Retired U.S. Air Force lieutenant colonel James H. Harvey III, 100, boasts many military honors to his name. Harvey was one of the first African American fighter pilots with the Tuskegee Airmen, the famous World War II military aviators who opened doors for Black pilots in the U.S.

He was the military’s first Black fighter jet pilot to fly in Korean airspace, according to the Air Force. In 1949, Harvey and his fellow 332nd Fighter Group Tuskegee Airmen were also the winners of the original Top Gunnery Meet at what was Las Vegas Air Force Base.

On Saturday, Harvey gained one additional accolade to his military career that spanned more than two decades when he received an honorary promotion to colonel.
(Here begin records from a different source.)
-- ==== Sys2Proof/Laws/Moves.lean ====
section
/-! SUPPORT. Said once: everything a step of the engine can do to what lies outside its session registers. A step is a chain of moves,
and a move changes session registers only, or reads a bit of IN, or goes on to the next byte, or puts one byte in the sink. Every
whole-machine rule about the cursor and the output is an induction over the chain. -/

namespace Sys2Proof.Machine

/-- The two states differ in session registers and in BUSY, DONE and ERR_KIND only. -/
structure SameOuter (s t : State) : Prop where
  cfg : t.cfg = s.cfg
  regs : t.regs = s.regs
  cur : t.cur = s.cur
  outPos : t.outPos = s.outPos
  inBuf : t.inBuf = s.inBuf
  outBuf : t.outBuf = s.outBuf
  hostQ : t.hostQ = s.hostQ
  hostRd : t.hostRd = s.hostRd
  truncated : t.status.truncated = s.status.truncated

/-- One move of the engine. -/
inductive Move : State → State → Prop where
  | session {s t : State} (h : SameOuter s t) : Move s t
  | bit {s : State} (h : s.cur.byteOff < s.regs.inLen) : Move s { s with cur := advance s.cur 1 }
  | byte {s : State} (h : s.cur.byteOff < s.regs.inLen ∨ s.cur.bitOff ≠ 0#3) (hw : s.cur.byteOff + 1 < 2 ^ s.cfg.addrW) :
      Move s { s with cur := { byteOff := s.cur.byteOff + 1, bitOff := 0#3 } }
  | put {s : State} (v : Byte) (hw : s.outPos + 1 < 2 ^ s.cfg.addrW) : Move s (afterSink v s)

/-- A chain of moves. -/
abbrev Moves : State → State → Prop := Relation.ReflTransGen Move

theorem Moves.of_same {s t : State} (h : SameOuter s t) : Moves s t := Relation.ReflTransGen.single (.session h)

/-- Wherever the pseudocode ends or stops, it got there by moves. -/
def MovesAt {α : Type} (m : M α) (s : State) : Prop :=
  match m s with
  | .ok _ t => Moves s t
  | .error _ t => Moves s t

/-- The pseudocode moves from every state. -/
def Moving {α : Type} (m : M α) : Prop := ∀ s, MovesAt m s

theorem MovesAt.bind {α β : Type} {m : M α} {f : α → M β} {s : State} (hm : MovesAt m s)
    (hf : ∀ a t, m s = .ok a t → MovesAt (f a) t) : MovesAt (m >>= f) s := by
  unfold MovesAt at *
  simp only [bind_apply]
  cases h : m s with
  | error e t => rw [h] at hm; exact hm
  | ok a t =>
    rw [h] at hm
    have := hf a t h
    revert this
    dsimp only
    cases f a t <;> exact fun h2 => Relation.ReflTransGen.trans hm h2

theorem Moving.bind {α β : Type} {m : M α} {f : α → M β} (hm : Moving m) (hf : ∀ a, Moving (f a)) : Moving (m >>= f) :=
  fun s => MovesAt.bind (hm s) fun a t _ => hf a t

theorem Moving.pure {α : Type} (a : α) : Moving (pure a : M α) := fun _ => Relation.ReflTransGen.refl

theorem Moving.throw {α : Type} (e : Stop) : Moving (throw e : M α) := fun _ => Relation.ReflTransGen.refl

theorem Moving.raise {α : Type} (e : ErrKind) : Moving (raise e : M α) := fun _ => Relation.ReflTransGen.refl

theorem Moving.get : Moving (get : M State) := fun _ => Relation.ReflTransGen.refl

theorem Moving.ite {α : Type} {p : Prop} [Decidable p] {m n : M α} (hm : Moving m) (hn : Moving n) : Moving (if p then m else n) := by
  split
  · exact hm
  · exact hn

/-- An update of session registers. -/
theorem Moving.modify {f : State → State} (h : ∀ s, SameOuter s (f s)) : Moving (modify f : M PUnit) := fun s => Moves.of_same (h s)

/-- Reading the state first. -/
theorem MovesAt.of_get {α : Type} {f : State → M α} {s : State} (h : MovesAt (f s) s) : MovesAt (get >>= f) s := h

theorem MovesAt.ite {α : Type} {p : Prop} [Decidable p] {m n : M α} {s : State} (hm : p → MovesAt m s) (hn : ¬p → MovesAt n s) :
    MovesAt (if p then m else n) s := by
  split
  · exact hm ‹_›
  · exact hn ‹_›

theorem MovesAt.set {s t : State} (h : SameOuter s t) : MovesAt (set t : M PUnit) s := Moves.of_same h

/-! ## The shared operations -/

theorem moving_readBit : Moving readBit := by
  intro s
  unfold MovesAt
  cases h : readBit s with
  | ok b t =>
    obtain ⟨hl, -, rfl⟩ := readBit_inv h
    exact Relation.ReflTransGen.single (.bit hl)
  | error e t =>
    obtain ⟨rfl, -⟩ := readBit_stop h
    exact Relation.ReflTransGen.refl

theorem moving_readLsb (n : Nat) : Moving (readLsb n) := by
  induction n with
  | zero => exact .pure 0
  | succ n ih => exact .bind moving_readBit fun b => .bind ih fun v => .pure _

theorem moving_readMsbFrom (n v : Nat) : Moving (readMsbFrom n v) := by
  induction n generalizing v with
  | zero => exact .pure v
  | succ n ih => exact .bind moving_readBit fun b => ih _

theorem moving_readMsb (n : Nat) : Moving (readMsb n) := moving_readMsbFrom n 0

theorem movesAt_advanceByte {s : State} (h : s.cur.byteOff < s.regs.inLen ∨ s.cur.bitOff ≠ 0#3) : MovesAt advanceByte s := by
  unfold MovesAt
  by_cases hw : 2 ^ s.cfg.addrW ≤ s.cur.byteOff + 1
  · rw [advanceByte_fault hw]
  · rw [advanceByte_ok (by omega)]; exact Relation.ReflTransGen.single (.byte h (by omega))

theorem moving_alignToByte : Moving alignToByte := fun _ =>
  .of_get (.ite (fun h => movesAt_advanceByte (.inr h)) fun _ => Moving.pure () _)

theorem moving_readByte : Moving readByte := fun _ =>
  .of_get (.ite (fun _ => Moving.raise _ _) fun h => .bind (movesAt_advanceByte (.inl (by omega))) fun _ _ _ => Moving.pure _ _)

theorem moving_readLe16 : Moving readLe16 := .bind moving_readByte fun _ => .bind moving_readByte fun _ => .pure _

theorem moving_sinkWrite (v : Byte) : Moving (sinkWrite v) := by
  intro s
  unfold MovesAt
  by_cases hw : 2 ^ s.cfg.addrW ≤ s.outPos + 1
  · rw [sinkWrite_fault v hw]
  · rw [sinkWrite_ok v (by omega)]; exact Relation.ReflTransGen.single (.put v (by omega))

theorem moving_setCopyLeft (n : Nat) : Moving (setCopyLeft n) := .modify fun _ => ⟨rfl, rfl, rfl, rfl, rfl, rfl, rfl, rfl, rfl⟩

theorem moving_copyBytes (dist n : Nat) : Moving (copyBytes dist n) := by
  induction n with
  | zero => exact .pure ()
  | succ n ih => exact .bind .get fun s => .bind (moving_sinkWrite _) fun _ => .bind (moving_setCopyLeft n) fun _ => ih

theorem moving_copyBackReference (len dist : Nat) : Moving (copyBackReference len dist) :=
  .bind (moving_setCopyLeft len) fun _ => moving_copyBytes dist len

theorem moving_storedBytes (n : Nat) : Moving (storedBytes n) := by
  induction n with
  | zero => exact .pure ()
  | succ n ih =>
    exact .bind moving_readByte fun b => .bind (moving_sinkWrite b) fun _ => .bind (moving_setCopyLeft n) fun _ => ih

theorem moving_walkTrie (t : List Slot) (fuel k : Nat) : Moving (walkTrie t fuel k) := by
  induction fuel generalizing k with
  | zero => exact .throw _
  | succ fuel ih =>
    refine .bind (.modify fun _ => ⟨rfl, rfl, rfl, rfl, rfl, rfl, rfl, rfl, rfl⟩) fun _ => .bind (moving_readMsb 1) fun bit => ?_
    split
    · exact .raise _
    · exact .pure _
    · exact ih _

theorem moving_decodeSymbol (t : List Slot) : Moving (decodeSymbol t) := .bind .get fun _ => moving_walkTrie t _ 0

theorem sameOuter_endOfBlock (s : State) :
    SameOuter s (if s.hdr.bfinal = 1#1 then completeSuccess s else { s with blk := .readBlockHeader }) := by
  split <;> exact ⟨rfl, rfl, rfl, rfl, rfl, rfl, rfl, rfl, rfl⟩

theorem moving_endOfBlock : Moving endOfBlock := .modify sameOuter_endOfBlock

theorem moving_latchSym (sym : Nat) : Moving (latchSym sym) := .modify fun _ => ⟨rfl, rfl, rfl, rfl, rfl, rfl, rfl, rfl, rfl⟩

theorem moving_copyLength (j : Nat) : Moving (copyLength j) := by
  unfold copyLength
  refine .bind (moving_latchSym _) fun _ => ?_
  refine .ite (.raise _) (.bind (moving_readLsb _) fun _ => ?_)
  exact .modify fun _ => ⟨rfl, rfl, rfl, rfl, rfl, rfl, rfl, rfl, rfl⟩

theorem moving_copyDistance (dsym : Nat) : Moving (copyDistance dsym) := by
  unfold copyDistance
  refine .bind (.modify fun _ => ⟨rfl, rfl, rfl, rfl, rfl, rfl, rfl, rfl, rfl⟩) fun _ => ?_
  refine .ite (.raise _) (.bind (moving_readLsb _) fun _ => ?_)
  refine .bind (.modify fun _ => ⟨rfl, rfl, rfl, rfl, rfl, rfl, rfl, rfl, rfl⟩) fun _ => .bind .get fun _ => ?_
  refine .ite (.raise _) (.bind (moving_copyBackReference _ _) fun _ => ?_)
  exact .modify fun _ => ⟨rfl, rfl, rfl, rfl, rfl, rfl, rfl, rfl, rfl⟩

theorem moving_latchHeader (b : Bool) (t : Nat) : Moving (latchHeader b t) := .modify fun _ => ⟨rfl, rfl, rfl, rfl, rfl, rfl, rfl, rfl, rfl⟩

theorem moving_readHeader : Moving readHeader :=
  .bind (moving_readMsb 1) fun _ => .bind (.modify fun _ => ⟨rfl, rfl, rfl, rfl, rfl, rfl, rfl, rfl, rfl⟩) fun _ =>
    .bind (moving_readMsb 1) fun _ => .bind (moving_readMsb 1) fun _ => .pure _

theorem moving_putLength (c : BitVec 4) : Moving (putLength c) := .modify fun _ => ⟨rfl, rfl, rfl, rfl, rfl, rfl, rfl, rfl, rfl⟩

theorem moving_putLengths (c : BitVec 4) (n : Nat) : Moving (putLengths c n) := by
  induction n with
  | zero => exact .pure ()
  | succ n ih => exact .bind (moving_putLength c) fun _ => ih

theorem moving_putRun (c : BitVec 4) (r : Nat) : Moving (putRun c r) := .bind .get fun _ => .ite (.raise _) (moving_putLengths c r)

theorem moving_readClLengths (order : List Nat) (n : Nat) : Moving (readClLengths order n) := by
  induction order generalizing n with
  | nil => exact .pure ()
  | cons p order ih =>
    exact .bind (moving_readLsb _) fun _ => .bind (.modify fun _ => ⟨rfl, rfl, rfl, rfl, rfl, rfl, rfl, rfl, rfl⟩) fun _ => ih _

theorem moving_buildClTable : Moving buildClTable := fun _ =>
  .of_get (.bind (.set ⟨rfl, rfl, rfl, rfl, rfl, rfl, rfl, rfl, rfl⟩) fun _ _ _ => Moving.ite (.pure ()) (.raise _) _)

theorem moving_startSequence : Moving startSequence := .modify fun _ => ⟨rfl, rfl, rfl, rfl, rfl, rfl, rfl, rfl, rfl⟩

theorem moving_buildBlockTables : Moving buildBlockTables := by
  refine .bind (.modify fun _ => ⟨rfl, rfl, rfl, rfl, rfl, rfl, rfl, rfl, rfl⟩) fun _ s => .of_get ?_
  refine .bind (.set ⟨rfl, rfl, rfl, rfl, rfl, rfl, rfl, rfl, rfl⟩) fun _ s _ => .ite (fun _ => .of_get ?_) fun _ => Moving.raise _ _
  refine .bind (.set ⟨rfl, rfl, rfl, rfl, rfl, rfl, rfl, rfl, rfl⟩) fun _ s _ => .ite (fun _ => ?_) fun _ => Moving.raise _ _
  exact Moves.of_same ⟨rfl, rfl, rfl, rfl, rfl, rfl, rfl, rfl, rfl⟩

/-! ## The elements -/

theorem sameOuter_enterError (e : ErrKind) (s : State) : SameOuter s (enterError e s) := ⟨rfl, rfl, rfl, rfl, rfl, rfl, rfl, rfl, rfl⟩

/-- An element written from moving operations gives a next state by moves. -/
theorem Moving.finish {m : M Unit} {s t : State} (h : Machine.finish m s = .next t) (hm : Moving m) : Moves s t := by
  have := hm s
  unfold MovesAt at this
  rcases finish_next h with hk | ⟨e, s', hk, rfl⟩
  · rw [hk] at this; exact this
  · rw [hk] at this; exact this.tail (.session (sameOuter_enterError e s'))

/-- R166: building the tables of a dynamic block reads nothing of the stream. -/
theorem buildBlockTables_cur {s t : State} (h : finish buildBlockTables s = .next t) : t.cur = s.cur := by
  have : ∀ s, match buildBlockTables s with | .ok _ t => t.cur = s.cur | .error _ t => t.cur = s.cur := by
    intro s
    simp only [buildBlockTables, splitSequence, bind_apply, modify_apply, get_apply, set_apply, ite_apply_state]
    split
    · rename_i h; revert h; split
      · split
        · intro h; cases h; rfl
        · intro h; cases h
      · intro h; cases h
    · rename_i h; revert h; split
      · split
        · intro h; cases h
        · intro h; cases h; rfl
      · intro h; cases h; rfl
  have hk := this s
  rcases finish_next h with hm | ⟨e, s', hm, rfl⟩ <;> rw [hm] at hk <;> exact hk

theorem moving_storedBody : Moving storedBody :=
  .bind .get fun _ => .ite (.raise _) (.bind (moving_setCopyLeft _) fun _ => moving_storedBytes _)

theorem moves_execStored {b : Bool} {s t : State} (h : execStored b s = .next t) : Moves s t :=
  Moving.finish h <|
  .bind (moving_latchHeader b 0) fun _ => .bind (.modify fun _ => ⟨rfl, rfl, rfl, rfl, rfl, rfl, rfl, rfl, rfl⟩) fun _ =>
    .bind moving_alignToByte fun _ => .bind moving_readLe16 fun _ =>
      .bind (.modify fun _ => ⟨rfl, rfl, rfl, rfl, rfl, rfl, rfl, rfl, rfl⟩) fun _ => .bind moving_readLe16 fun _ =>
        .bind (.modify fun _ => ⟨rfl, rfl, rfl, rfl, rfl, rfl, rfl, rfl, rfl⟩) fun _ => .bind moving_storedBody fun _ => moving_endOfBlock

theorem moves_execFixed {b : Bool} {s t : State} (h : execFixed b s = .next t) : Moves s t :=
  Moving.finish h <|
  .bind (moving_latchHeader b 1) fun _ => .modify fun _ => ⟨rfl, rfl, rfl, rfl, rfl, rfl, rfl, rfl, rfl⟩

theorem moves_execDynamic {b : Bool} {s t : State} (h : execDynamic b s = .next t) : Moves s t :=
  Moving.finish h <|
  .bind (moving_latchHeader b 2) fun _ => .bind (.modify fun _ => ⟨rfl, rfl, rfl, rfl, rfl, rfl, rfl, rfl, rfl⟩) fun _ =>
    .bind (moving_readLsb 5) fun _ => .bind (.modify fun _ => ⟨rfl, rfl, rfl, rfl, rfl, rfl, rfl, rfl, rfl⟩) fun _ =>
      .bind (moving_readLsb 5) fun _ => .bind (.modify fun _ => ⟨rfl, rfl, rfl, rfl, rfl, rfl, rfl, rfl, rfl⟩) fun _ =>
        .bind (moving_readLsb 4) fun _ => .bind (.modify fun _ => ⟨rfl, rfl, rfl, rfl, rfl, rfl, rfl, rfl, rfl⟩) fun _ =>
          .bind (moving_readClLengths _ _) fun _ => .bind moving_buildClTable fun _ => moving_startSequence

theorem moves_execReserved {b : Bool} {s t : State} (h : execReserved b s = .next t) : Moves s t :=
  Moving.finish h <|
  .bind (moving_latchHeader b 3) fun _ => .raise _

theorem moves_execLit {sym : BitVec 9} {s t : State} (h : execLit sym s = .next t) : Moves s t :=
  Moving.finish h <|
  .bind (.modify fun _ => ⟨rfl, rfl, rfl, rfl, rfl, rfl, rfl, rfl, rfl⟩) fun _ => moving_sinkWrite _

theorem moves_execEob {s t : State} (h : execEob s = .next t) : Moves s t :=
  Moving.finish h <|
  .bind (.modify fun _ => ⟨rfl, rfl, rfl, rfl, rfl, rfl, rfl, rfl, rfl⟩) fun _ => moving_endOfBlock

theorem moves_copyLength {j : Nat} {s t : State} (h : finish (copyLength j) s = .next t) : Moves s t :=
  Moving.finish h (moving_copyLength j)

theorem moves_copyDistance {dsym : Nat} {s t : State} (h : finish (copyDistance dsym) s = .next t) : Moves s t :=
  Moving.finish h (moving_copyDistance dsym)

theorem moves_execClLit {c : BitVec 5} {s t : State} (h : execClLit c s = .next t) : Moves s t := Moving.finish h (moving_putLength _)

theorem moves_execRepPrev {s t : State} (h : execRepPrev s = .next t) : Moves s t :=
  Moving.finish h <|
  .bind (moving_readLsb 2) fun _ => .bind .get fun _ => .ite (.raise _) (moving_putRun _ _)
During the event at halftime of the Air Force-Army football game in Denver, Harvey was pinned with the rank by his daughters and niece while wearing a new service dress uniform provided by the Air & Space Forces Association. Also in attendance was Chairman of the Joint Chiefs of Staff General Charles Q. Brown Jr., Senator Michael Bennet (D-Colo.), and Air Force Secretary Frank Kendall.

“Having served in a military that was still segregated, he faced no shortage of obstacles, but his incredible courage, skill, and perseverance led him to earn repeated honors,” said Bennet, who initiated the promotion. “I’m honored to have supported lieutenant colonel Harvey’s honorary promotion and to recognize his contributions to our country’s history and the advancement of civil rights.”

Brown, who served as the first Black Air Force chief of staff in history, credited Harvey for his own career trajectory.